Detalhamento das soluções com foco em jornadas e histórias de usuários, envolvendo stakeholders de negócios, TI e fornecedores desde o início.

3.

DELIVERY ÁGIL:

Execução incremental por meio de squads organizados em sprints, com refinamento funcional e técnico contínuo.

Esse modelo rompeu com a lógica tradicional de etapas sequenciais, promovendo entregas incrementais, colaboração entre áreas e adoção de práticas ágeis (como Scrum e design thinking) desde a concepção até o go-to-market.

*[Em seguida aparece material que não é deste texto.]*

/-- The sticky quotient is twice the shifted quotient, or odd and strictly nearest around it, and it
has more than 58 bits. -/
theorem stickyQuotient_near {m n : Nat} (hm : m ≠ 0) (hn : n ≠ 0) (hn53 : n < 2 ^ 53) :
    2 ^ 58 ≤ stickyQuotient m n ∧
    ((2 * (m * 2 ^ divShift / n) : ℚ) = stickyQuotient m n ∨
      (stickyQuotient m n % 2 = 1 ∧ (stickyQuotient m n : ℚ) - 1 < 2 * (m * 2 ^ divShift / n)
        ∧ (2 * (m * 2 ^ divShift / n) : ℚ) < stickyQuotient m n + 1)) := by
  have hn0 : (0 : ℚ) < n := by exact_mod_cast Nat.pos_of_ne_zero hn
  have hdm := Nat.div_add_mod (m * 2 ^ divShift) n
  have hlt := Nat.mod_lt (m * 2 ^ divShift) (Nat.pos_of_ne_zero hn)
  have hq : 2 ^ 57 ≤ m * 2 ^ divShift / n := by
    rw [Nat.le_div_iff_mul_le (Nat.pos_of_ne_zero hn)]
    have h1 : 2 ^ 57 * n ≤ 2 ^ 110 := by omega
    have h2 : 1 * 2 ^ 110 ≤ m * 2 ^ 110 := Nat.mul_le_mul_right _ (by omega)
    exact h1.trans (by rw [divShift]; omega)
  have hX : ((m : ℚ) * 2 ^ divShift / n) = (m * 2 ^ divShift / n : Nat) +
    (m * 2 ^ divShift % n : Nat) / n := by
    rw [eq_comm, ← sub_eq_zero]; field_simp
    have : ((n : ℚ) * (m * 2 ^ divShift / n : Nat) + (m * 2 ^ divShift % n : Nat))
      = m * 2 ^ divShift := by exact_mod_cast hdm
    linarith
  rw [hX]
  unfold stickyQuotient
  generalize m * 2 ^ divShift / n = q at *
  generalize m * 2 ^ divShift % n = r at *
  split
  · next h => subst h; refine ⟨by omega, .inl (by push_cast; ring)⟩
  · next h =>
    have h1 : (0 : ℚ) < r / n := div_pos (by exact_mod_cast Nat.pos_of_ne_zero h) hn0
    have h2 : (r : ℚ) / n < 1 := by rw [div_lt_one hn0]; exact_mod_cast hlt
    refine ⟨by omega, .inr ⟨by omega, ?_, ?_⟩⟩ <;> push_cast <;> linarith

/-- A value as its sign times its magnitude. -/
theorem valueOf_sign (s : Bool) (m : Nat) (e : Int) :
    valueOf s m e = (if s then -1 else 1) * (m * 2 ^ e) := by
  rw [valueOf, signedInt_cast, mul_assoc]

/-- A number whose significand fits and whose exponent is far from both ends is kept by rounding. -/
theorem round64_exact (s : Bool) {m : Nat} {e : Int} (hm : m < 2 ^ 53) (h1 : -1022 ≤ e)
    (h2 : e ≤ 900) :
    ∃ m' e', num64 (round64 s m e) = .fin s m' e' ∧ valueOf s m' e' = valueOf s m e := by
  by_cases h0 : m = 0
  · subst h0; rw [round64_zero]
    refine ⟨0, -1074, by cases s <;> decide, ?_⟩
    rw [valueOf_eq_zero.2 rfl, valueOf_eq_zero.2 rfl]
  · obtain ⟨hl, hu⟩ := log2_bounds h0
    have hlog : m.log2 ≤ 52 := Nat.lt_succ_iff.1 ((Nat.log2_lt h0).2 hm)
    obtain ⟨i, hi⟩ : ∃ i, m.log2 + i = 52 := ⟨52 - m.log2, by omega⟩
    obtain ⟨k, hk⟩ := Int.eq_ofNat_of_zero_le (show 0 ≤ e + 1074 - i by omega)
    have hunit : binary64.unitExp m e = e - i := by
      have hme : binary64.minExp = -1074 := by decide
      rw [Format.unitExp, hme, max_eq_left] <;> simp only [binary64] <;> push_cast <;> omega
    have hrne : rneScale m (e - (e - i)) = m * 2 ^ i := by
      rw [rneScale, if_pos (by omega)]; congr 2; omega
    have hlo : 2 ^ 52 ≤ m * 2 ^ i := by rw [← hi, Nat.pow_add]; exact Nat.mul_le_mul_right _ hl
    have hhi : m * 2 ^ i ≤ 2 ^ 53 := by
      rw [show 53 = m.log2 + 1 + i by omega, Nat.pow_add _ _ i]; exact Nat.mul_le_mul_right _ hu.le
    have hp : k * 2 ^ 52 + m * 2 ^ i < binary64.infPattern := by
      have : binary64.infPattern = 2047 * 2 ^ 52 := by decide
      rw [this]; omega
    have hto : (round64 s m e).toNat = binary64.signPattern s + (k * 2 ^ 52 + m * 2 ^ i) := by
      rw [round64_toNat, Format.pack, if_neg h0]
      simp only
      rw [hunit, hrne, show (e - i - binary64.minExp).toNat
        = k by rw [show binary64.minExp = -1074 by decide]; omega]
      rw [show binary64.fracBits = 52 from rfl, min_eq_left hp.le]
    obtain ⟨m', e', hf⟩ := unpack_fin binary64 s hp
    refine ⟨m', e', by rw [num64, hto]; exact hf, ?_⟩
    have hlt : k * 2 ^ 52 + m * 2 ^ i < 2 ^ 63 := by
      have : binary64.infPattern < 2 ^ 63 := by decide
      omega
    have hun : binary64.units (k * 2 ^ 52 + m * 2 ^ i) = m * 2 ^ i * 2 ^ k :=
      units_canonical binary64 hhi (.inr hlo)
    have h2 : (2 : ℚ) ≠ 0 := by norm_num
    rw [(valueOf_unpack binary64 hf).1, signPattern_eq, show binary64.fracBits + binary64.expBits
      = 63 from rfl,
      Nat.mul_add_mod_self_right, Nat.mod_eq_of_lt hlt, hun, show binary64.minExp
        = -1074 by decide, valueOf_sign,
      signedInt_cast, show e = (i : Int) + k + (-1074) by omega, zpow_add₀ h2, zpow_add₀ h2,
        zpow_natCast, zpow_natCast]
    generalize (2 : ℚ) ^ (-1074 : Int) = unit
    push_cast; ring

Tecnologia como habilitadora da transformação

Ferramentas utilizadas:

  • Azure DevOps: gestão dos projetos e dos ciclos de desenvolvimentos das Squa
  • Power BI: visibilidade de indicadores em tempo real
  • SharePoint: padronização e controle de fluxos
  • Power Apps: medição da maturidade das Squads
  • Miro: colaboração visual em sessões de design
  • Gestão de portfólio com dados (data-driven agility)

Esses ativos tecnológicos permitiram maior transparência e rastreabilidade dos processos, apoiando a tomada de decisão baseada em evidências.

RESULTADOS CONCRETOS:

Os números da transformação

Além disso, mais de 150 produtos e serviços foram concebidos via sessões de design, sendo comercializados com sucesso até o final de 2024.

~20

Squads implementados em áreas de marketing e tecnologia.

~50%

De redução no lead time de entrega de ofertas.

+25%

De produtividade nos times envolvidos.

-30%

No tempo médio dos testes, com aumento de qualidade.

-20%

De bugs e quase zero change requests.

+

Maior ownership e transparência de capacidade.

+

Melhoria contínua baseada em dados a aprendizado ágil.

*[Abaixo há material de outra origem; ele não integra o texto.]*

/-- Settles O39: the magnitude is shifted to the nearest integer and takes the sign of the value. -/
theorem rneIntIsNearestTiesToEven : Obligations.RneIntIsNearestTiesToEven := by
  intro v s m e hv
  rw [rneInt_of_fin hv]
  constructor
  · intro he
    rw [rneScale, if_pos he, signedInt_mul, Nat.cast_pow, Nat.cast_ofNat]
  · intro he
    obtain ⟨hle, htie⟩ := (rneShift_nearest m (-e).toNat).natAbs_le
    have hdist : signedInt s (rneShift m (-e).toNat) * 2 ^ (-e).toNat
        = signedInt s (rneShift m (-e).toNat * 2 ^ (-e).toNat) := by
      rw [signedInt_mul, Nat.cast_pow, Nat.cast_ofNat]
    rw [rneScale, if_neg (not_le.2 he), hdist, natAbs_signedInt_sub]
    exact ⟨hle, fun h => signedInt_emod_two (htie h)⟩

end Sys2Proof.Machine
end

section
/-! PROOFS. Arithmetic on finite binary64 numbers (00_scope.md R8): the fields of a pattern, the round trip of `pack` and `unpack`, one law per operation, and O40. -/

namespace Sys2Proof.Machine

/-- The number of a binary64 by its fields, the exponent with its bias taken off. -/
theorem num64_eq_fields (v : F64) :
    num64 v =
      if (v.extractLsb' 52 11).toNat = 2047 then
        if (v.extractLsb' 0 52).toNat = 0 then .inf (v.getLsbD 63) else .nan
      else if (v.extractLsb' 52 11).toNat = 0 then
        .fin (v.getLsbD 63) (v.extractLsb' 0 52).toNat (-1074)
      else .fin (v.getLsbD 63) (2 ^ 52 + (v.extractLsb' 0 52).toNat)
        ((v.extractLsb' 52 11).toNat - 1075) := by
  have hsign : v.getLsbD 63 = (v.toNat / 2 ^ 63 % 2 == 1) := by
    rw [BitVec.getLsbD, Nat.testBit_eq_decide_div_mod_eq, beq_eq_decide]
  have hmin : binary64.minExp = -1074 := by decide
  rw [hsign, BitVec.extractLsb'_toNat, BitVec.extractLsb'_toNat, Nat.shiftRight_zero,
    Nat.shiftRight_eq_div_pow, num64, Format.unpack, hmin]
  simp only [binary64, Nat.reduceAdd, Nat.reducePow, Nat.reduceSub]
  refine ite_congr rfl (fun _ => rfl) fun _ => ite_congr rfl (fun _ => rfl) fun hex => ?_
  congr 1; omega

/-- A finite pattern holds a subnormal significand with the least exponent, or a full one; its
magnitude bits are the exponent's distance from the least one, added onto the significand. -/
theorem unpack_canonical (f : Format) {b : Nat} {s : Bool} {m : Nat} {e : Int}
    (h : f.unpack b = .fin s m e) :
    ∃ k : Nat, e = f.minExp + k ∧ m < 2 ^ (f.fracBits + 1) ∧ (k = 0 ∨ 2 ^ f.fracBits ≤ m)
      ∧ k * 2 ^ f.fracBits + m = b % 2 ^ (f.fracBits + f.expBits) := by
  obtain ⟨hfrac, hexp⟩ := sign_fields f b
  have hlt := Nat.mod_lt b (Nat.two_pow_pos f.fracBits)
  have hsum := Nat.div_add_mod (b % 2 ^ (f.fracBits + f.expBits)) (2 ^ f.fracBits)
  rw [hexp, hfrac] at hsum
  rw [← hsum, Nat.pow_succ]
  unfold Format.unpack at h
  simp only at h
  split at h
  · split at h <;> cases h
  · split at h
    · next h0 => cases h; exact ⟨0, by simp, by omega, .inl rfl, by rw [h0]; simp⟩
    · next h0 =>
      cases h
      obtain ⟨k, hk⟩ := Nat.exists_eq_succ_of_ne_zero h0
      refine ⟨k, by rw [hk]; simp, by omega, .inr (by omega), ?_⟩
      rw [hk, Nat.mul_succ, Nat.mul_comm k, Nat.add_assoc]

Por que a abordagem da BIP funcionou?

  • Alinhamento entre estratégia de negócio e tecnologia
  • Revisão profunda da governança, papéis e artefatos
  • Criação de um modelo evolutivo, que respeita a maturidade da organização
  • Atuação consultiva com times multifuncionais e co-criação
  • Transferência de conhecimento para garantir sustentabilidade

A experiência em transformação digital e o domínio do setor Telco foram diferenciais cruciais para o sucesso da jornada.

O que líderes de Telecom podem aprender com este case?

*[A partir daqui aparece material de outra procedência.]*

-- ==== Sys2Proof/Config.lean ====
section
/-!
DEFINITION. What the platform fixes (00_scope.md R5, R47) and what is free.
The parameters are plain data, so that a state that carries them can be compared and written out.
What no datum gives (an answer of GRP that no table lists, a draw that was not supplied) is an
opaque constant: nothing can be proved of its value.
-/
namespace Sys2Proof

/-- A group element as it travels between CORE and GRP: `(x, y, cid)` (42_signature.md R161). -/
structure GroupElement where
  x   : Nat
  y   : Nat
  cid : Word
deriving DecidableEq, Repr, Inhabited

/-- The collaborator GRP as plain data (R6, R162): the order and the base point, and for the three
requests with arguments the answers that are known. A request that a table does not list is answered
by the opaque constants below. Whatever the tables hold, each request is a pure function (R6(a)) and
is answered (R6(d)). -/
structure Grp where
  order   : Int
  base    : GroupElement
  add     : List ((GroupElement × GroupElement) × GroupElement)
  mul     : List ((Nat × GroupElement) × GroupElement)
  onCurve : List (GroupElement × Bool)
deriving DecidableEq, Repr

/-- The parameters of R5: NW (so NBITS = 32 * NW), RETRY_CAP, BASE and Grp. -/
structure Params where
  nw       : Nat
  retryCap : Nat
  base     : Nat
  grp      : Grp
deriving DecidableEq, Repr

/-- NBITS, the width of every big-integer register (R5, 10_state.md R27). -/
def Params.nbits (p : Params) : Nat := 32 * p.nw

/-- The constraints R5 lays on the numeric parameters. -/
def Params.legal (p : Params) : Bool :=
  decide (1 ≤ p.nw) && decide (p.nw ≤ 32) && decide (1 ≤ p.retryCap) && decide (p.retryCap ≤ 2 ^ 24 - 1)
    && decide (p.base % 4096 = 0)

/-- FREE VALUE: the answer of addPoints where no table lists it (R162, log entry 5). -/
opaque Config.freeAdd : GroupElement → GroupElement → GroupElement

/-- FREE VALUE: the answer of scalarMultiply where no table lists it (R162, log entry 5). -/
opaque Config.freeMul : Nat → GroupElement → GroupElement

/-- FREE VALUE: the answer of isOnCurve where no table lists it (R162, log entry 5). -/
opaque Config.freeOnCurve : GroupElement → Bool

/-- FREE VALUE: the group order of the machine after reset (R5, log entry 5). -/
opaque Config.freeOrder : Int

/-- FREE VALUE: the base point of the machine after reset (R5, log entry 5). -/
opaque Config.freeBase : GroupElement

/-- FREE VALUE: RNG's answer to its draw number `k` with the bound `n`, where none was supplied:
a failure (`none`) or any integer (R7, log entry 6). -/
opaque Config.freeDraw (k : Nat) (n : Nat) : Option Int

/-- The parameters of `State.reset`. DESIGN CHOICE (log entry 4): R5 leaves the three numbers open;
these are the ones of the example in 10_state.md R38 with BASE = 0. No statement rests on them. -/
def Config.params : Params :=
  { nw := 8, retryCap := 4, base := 0
    grp := { order := Config.freeOrder, base := Config.freeBase, add := [], mul := [], onCurve := [] } }

end Sys2Proof
end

  • Agilidade não é apenas sobre metodologias — é sobre cultura, colaboração e alinhamento com o cliente final.
  • Modelos lineares não funcionam mais em contextos de alta complexidade e pressão competitiva.
  • Squads bem formados, com autonomia e propósito comum, geram impacto muito além da entrega técnica.
  • Dados e visibilidade são essenciais para garantir previsibilidade e confiança entre áreas.
  • A jornada precisa ser planejada e incremental — não se impõe agilidade, se constrói.
CONCLUSÃO:

Agilidade como vetor de competitividade em Telco

A transformação ágil liderada pela BIP demonstrou que, mesmo em estruturas complexas e tradicionais, é possível romper silos, acelerar entregas e criar um ecossistema colaborativo com foco em valor. Em um setor onde o tempo de resposta ao mercado é crítico, agilidade deixou de ser um diferencial — e passou a ser um imperativo estratégico.

 

Na BIP, atuamos lado a lado com empresas líderes no redesenho de seus modelos de operação, combinando estratégia, tecnologia e execução ágil.